Fat, Queer, NonBinary, and Clothed.

Finding clothing while fat, queer, and nonbinary is regularly difficult and often a drain on my self esteem. In my experience, when overt femininity fails (if stores even try femininity or bright colors for plus size fashion), the clothing feels like a circus tent and I feel like nothing short of a hippo. Of course, that’s if I’m lucky enough to find anything in my size because fat women are still being ignored by fashion companies or not actually being represented in the models showing off clothes. (Apparently plus size in the fashion industry can start at a size eight ?!? and seeing anyone who fits a size 20 or above is very difficult…)

But I’m not the only one to feel shame or overwhelmed with shopping for new clothes – one writer described their experience as:

Being fat is not easy because there is too much baggage you carry with yourself and one of the worst things is shopping for clothes.

The shopping struggle is almost always emotionally overwhelming with an incredulous, inevitable thought that either nothing will fit or whatever fits will look repulsive.

When I go shopping as a fat person, I hear again all of the awful things people have said to me or about fat people.

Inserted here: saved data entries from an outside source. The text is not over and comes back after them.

/-- The exception taken among several is one of the lowest code (R111). -/
theorem pickExc_least {l : List (Nat × Nat × Nat)} {e : Nat × Nat × Nat} (h : pickExc l = some e) : e ∈ l ∧ ∀ x ∈ l, e.1 ≤ x.1 := by
  induction l generalizing e with
  | nil => cases h
  | cons y l ih =>
    simp only [pickExc] at h
    split at h
    · next hn =>
      cases h
      simp [pickExc_eq_none hn]
    · next x hx =>
      obtain ⟨hmem, hmin⟩ := ih hx
      rw [List.forall_mem_cons]
      split at h
      · next hlt =>
        cases h
        exact ⟨List.mem_cons_of_mem _ hmem, Nat.le_of_lt hlt, hmin⟩
      · next hge =>
        cases h
        exact ⟨List.mem_cons_self, Nat.le_refl _, fun z hz => Nat.le_trans (Nat.not_lt.1 hge) (hmin z hz)⟩

/-! ### A chamber after one of its updates -/

section
variable {s : State} {ph : Nat} (w : Tab.wf {} s.chms = true)
include w

/-- The chamber written is the chamber read. -/
theorem chmOf_setChm (h : Chamber) : chmOf (setChm s ph h) ph = h := Tab.get_put_same _ _ _ _ w

/-- A chamber after it was changed. -/
theorem chmOf_updChm (f : Chamber → Chamber) : chmOf (updChm s ph f) ph = f (chmOf s ph) := chmOf_setChm w _

/-- A processor after it was changed. -/
theorem coreOf_updCore (f : Core → Core) : coreOf (updCore s ph f) ph = f (coreOf s ph) := congrArg Chamber.core (chmOf_updChm w _)

end

/-- An entry of the error log leaves the chambers alone. -/
@[simp] theorem logErr_chms (s : State) (cls sev u : Nat) (detail : Word) (addr : Nat) (inj : Bool) : (logErr s cls sev u detail addr inj).chms = s.chms := by
  obtain ⟨e, v, h⟩ := logErr_changes s cls sev u detail addr inj
  rw [h]

/-- An unmerged error that the hardware log has room for tells the Lantern (R411, R412). -/
theorem logErr_tells {s : State} {cls sev u : Nat} {detail : Word} {addr : Nat} {inj : Bool} (hm : mergedClass cls sev = false) (hr : s.err.hw.length < 256)
    (hc : 192 + cls < 256) : (logErr s cls sev u detail addr inj).lvic.pend.getLsbD (192 + cls) = true := by
  simp only [logErr, hm, Bool.false_and, Bool.false_eq_true, if_false, if_neg (Nat.not_le.2 hr)]
  exact (getLsbD_setBit _ hc true).trans (if_pos rfl)

/-! ### Taking an exception and returning (R109 to R112) -/

section
variable {s : State} {ph cause pos ea : Nat} (w : Tab.wf {} s.chms = true)
include w

/-- The processor after an exception outside the exception bank (R109). -/
theorem coreOf_takeExc (hx : (coreOf s ph).xbank = false) : coreOf (takeExc s ph cause pos ea) ph =
    { coreOf s ph with issue := none, stall := 0, epc := (coreOf s ph).pc, cause := BitVec.ofNat 8 cause, epos := BitVec.ofNat 3 pos,
                       eaddr := BitVec.ofNat 40 ea, xbank := true, pc := (coreOf s ph).excBase + BitVec.ofNat 40 (256 * cause) } := by
  simp only [takeExc, hx, Bool.false_eq_true, if_false]
  exact coreOf_updCore w _

/-- The processor after a double fault (R112). -/
theorem coreOf_takeExc_double (hx : (coreOf s ph).xbank = true) :
    coreOf (takeExc s ph cause pos ea) ph = { coreOf s ph with issue := none, stall := 0, dbl := true } := by
  simp only [takeExc, hx, if_true]
  unfold coreOf chmOf
  rw [logErr_chms]
  exact coreOf_updCore w _

end

/-- A double fault tells the Lantern (R112). -/
theorem takeExc_double_tells {s : State} {ph cause pos ea : Nat} (hx : (coreOf s ph).xbank = true) (hr : s.err.hw.length < 256) :
    (takeExc s ph cause pos ea).lvic.pend.getLsbD 197 = true := by
  simp only [takeExc, hx, if_true]
  exact logErr_tells (cls := 5) rfl hr (by decide)

/-- An exception outside the exception bank leaves memory alone. -/
theorem takeExc_mem {s : State} {ph cause pos ea : Nat} (hx : (coreOf s ph).xbank = false) : (takeExc s ph cause pos ea).mem = s.mem := by
  simp only [takeExc, hx, Bool.false_eq_true, if_false, updCore_mem]

/-- A return address drops its low five bits (R99; log entry 44). -/
theorem toNat_alignPc (a : BitVec 40) : (alignPc a).toNat = a.toNat / 32 * 32 := by
  have hlow : alignPc a = a >>> 5 <<< 5 := by
    refine BitVec.eq_of_getLsbD_eq fun i hi => ?_
    have hmask : (31#40).getLsbD i = decide (i < 5) := by
      rw [BitVec.getLsbD_ofNat, decide_eq_true hi, Bool.true_and]
      exact Nat.testBit_two_pow_sub_one 5 i
    simp only [alignPc, BitVec.getLsbD_and, BitVec.getLsbD_not, hmask, BitVec.getLsbD_shiftLeft, BitVec.getLsbD_ushiftRight, decide_eq_true hi, Bool.true_and]
    by_cases h5 : i < 5
    · simp [h5]
    · simp [h5, Nat.add_sub_cancel' (Nat.not_lt.1 h5)]
  rw [hlow, BitVec.toNat_shiftLeft, BitVec.toNat_ushiftRight, Nat.shiftLeft_eq, Nat.shiftRight_eq_div_pow]
  omega

/-- A return address on a 32-byte boundary stands. -/
theorem alignPc_of_aligned {a : BitVec 40} (h : a.toNat % 32 = 0) : alignPc a = a := BitVec.eq_of_toNat_eq (by rw [toNat_alignPc]; omega)
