-- ==== Sys2Proof/Machine/Permutation.lean ====
section
/-! DEFINITION. The sub-block `permutation_lut`: the pure functions over tables that the commands are
built from (40_permutation_lut.md R65 to R77). -/

namespace Sys2Proof.Machine

/-- `is_perm(T)`: every symbol occurs in exactly one cell (R65). -/
def isPerm (T : Table) : Bool := Config.alphabet.all fun v => T.toList.count v == 1

/-- `pos(T, v)`: the least index whose cell holds `v`, if any (R66). -/
def pos (T : Table) (v : Nibble) : Option Nibble := Config.alphabet.find? fun i => cell T i == v

/-- `applyForward(T, v)` (R67). -/
def applyForward (T : Table) (v : Nibble) : Option Nibble := pos T v

/-- `applyBackward(T, c)` (R68). -/
def applyBackward (T : Table) (c : Nibble) : Nibble := cell T c

/-- `pairswap(T)`: neighbours at even and odd index exchanged, `U[i] = T[i xor 1]` (R69). -/
def pairswap (T : Table) : Table := tableOf fun i => cell T (i ^^^ 1#4)

/-- `rotl(T, p)`: `U[i] = T[(i + p) mod 16]`, a 4-bit add with the carry discarded (R70, R80). -/
def rotl (T : Table) (p : Nat) : Table := tableOf fun i => cell T (i + BitVec.ofNat 4 p)

/-- `rotor_forward(W, c) = pos(W, c)`: the position index is the returned symbol (R71). On a wiring
that is no permutation `pos` may find nothing; the spec gives no symbol there and the model leaves it
free (U2, log 8). -/
def rotorForward (W : Table) (c : Nibble) : Nibble := (applyForward W c).getD (Config.absentForward W c)

/-- `rotor_backward(W, c) = W[c]` (R72). -/
def rotorBackward (W : Table) (c : Nibble) : Nibble := applyBackward W c

/-- `rotor_rotate(W) = rotl(W, 1)` (R73). -/
def rotorRotate (W : Table) : Table := rotl W 1

/-- `commutate(O, P, c)`: find `c` in the original wiring and return the symbol of the wiring at that
position; a symbol not found is returned unchanged (R74). -/
def commutate (O P : Table) (c : Nibble) : Nibble :=
  match pos O c with
  | some p => cell P p
  | none => c

/-- `reflect(R, c) = R[c]`, value-indexed (R76). -/
def reflect (R : Table) (c : Nibble) : Nibble := cell R c

/-- `is_reflector(R)`: an involution with no fixed point (R77). -/
def isReflector (R : Table) : Bool :=
  Config.alphabet.all fun x => cell R (cell R x) == x && cell R x != x

end Sys2Proof.Machine
end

I remember being called “fatty” on the street or all the times my family has been “concerned” for me and actually said something awful. I think about all the negative stereotypes or things said about fat people in the media and usually I leave a store with more tears and self loathing than clothing.

Being nonbinary, queer, and fat all at the same time makes it difficult to shop because there’e not much clothing that’s truly meant for me. Androgyny seems like it would be the solution to some of my problems but in women, it has often come to be an exceptionally narrow and exclusionary view that really just helps to reinforce mainstream beauty standards instead of push against them.

And because I’m fat, I don’t fit into those same standards and again, pushed off to the side. Georgina Jones wrote about the politics of androgyny, saying that as a fat woman, she never felt comfortable enough to try and navigate the aesthetic:

My issue, before all else, is the common misrepresentation of female androgyny solely being portrayed on flat chested, thin, able and mostly white bodies. For me — for many other fat women and others in general — these kinds of representations of what androgyny means pulled me straight out of my David Bowie daydreams and straight back into a world where my body cannot be perceived as anything other than “fat.”

Ultimately, I’ve spent pretty much my entire life dreading the moment I need new clothes because shopping is always a stressful and horrible experience for me. Trying on clothes in a fitting room is my own personal hell because it’s in that room that I’m reminded of all the people who say I should not exist, of all the people who hate me because I am a fat person, and that I don’t fit into what it means to be a woman as someone who is nonbinary.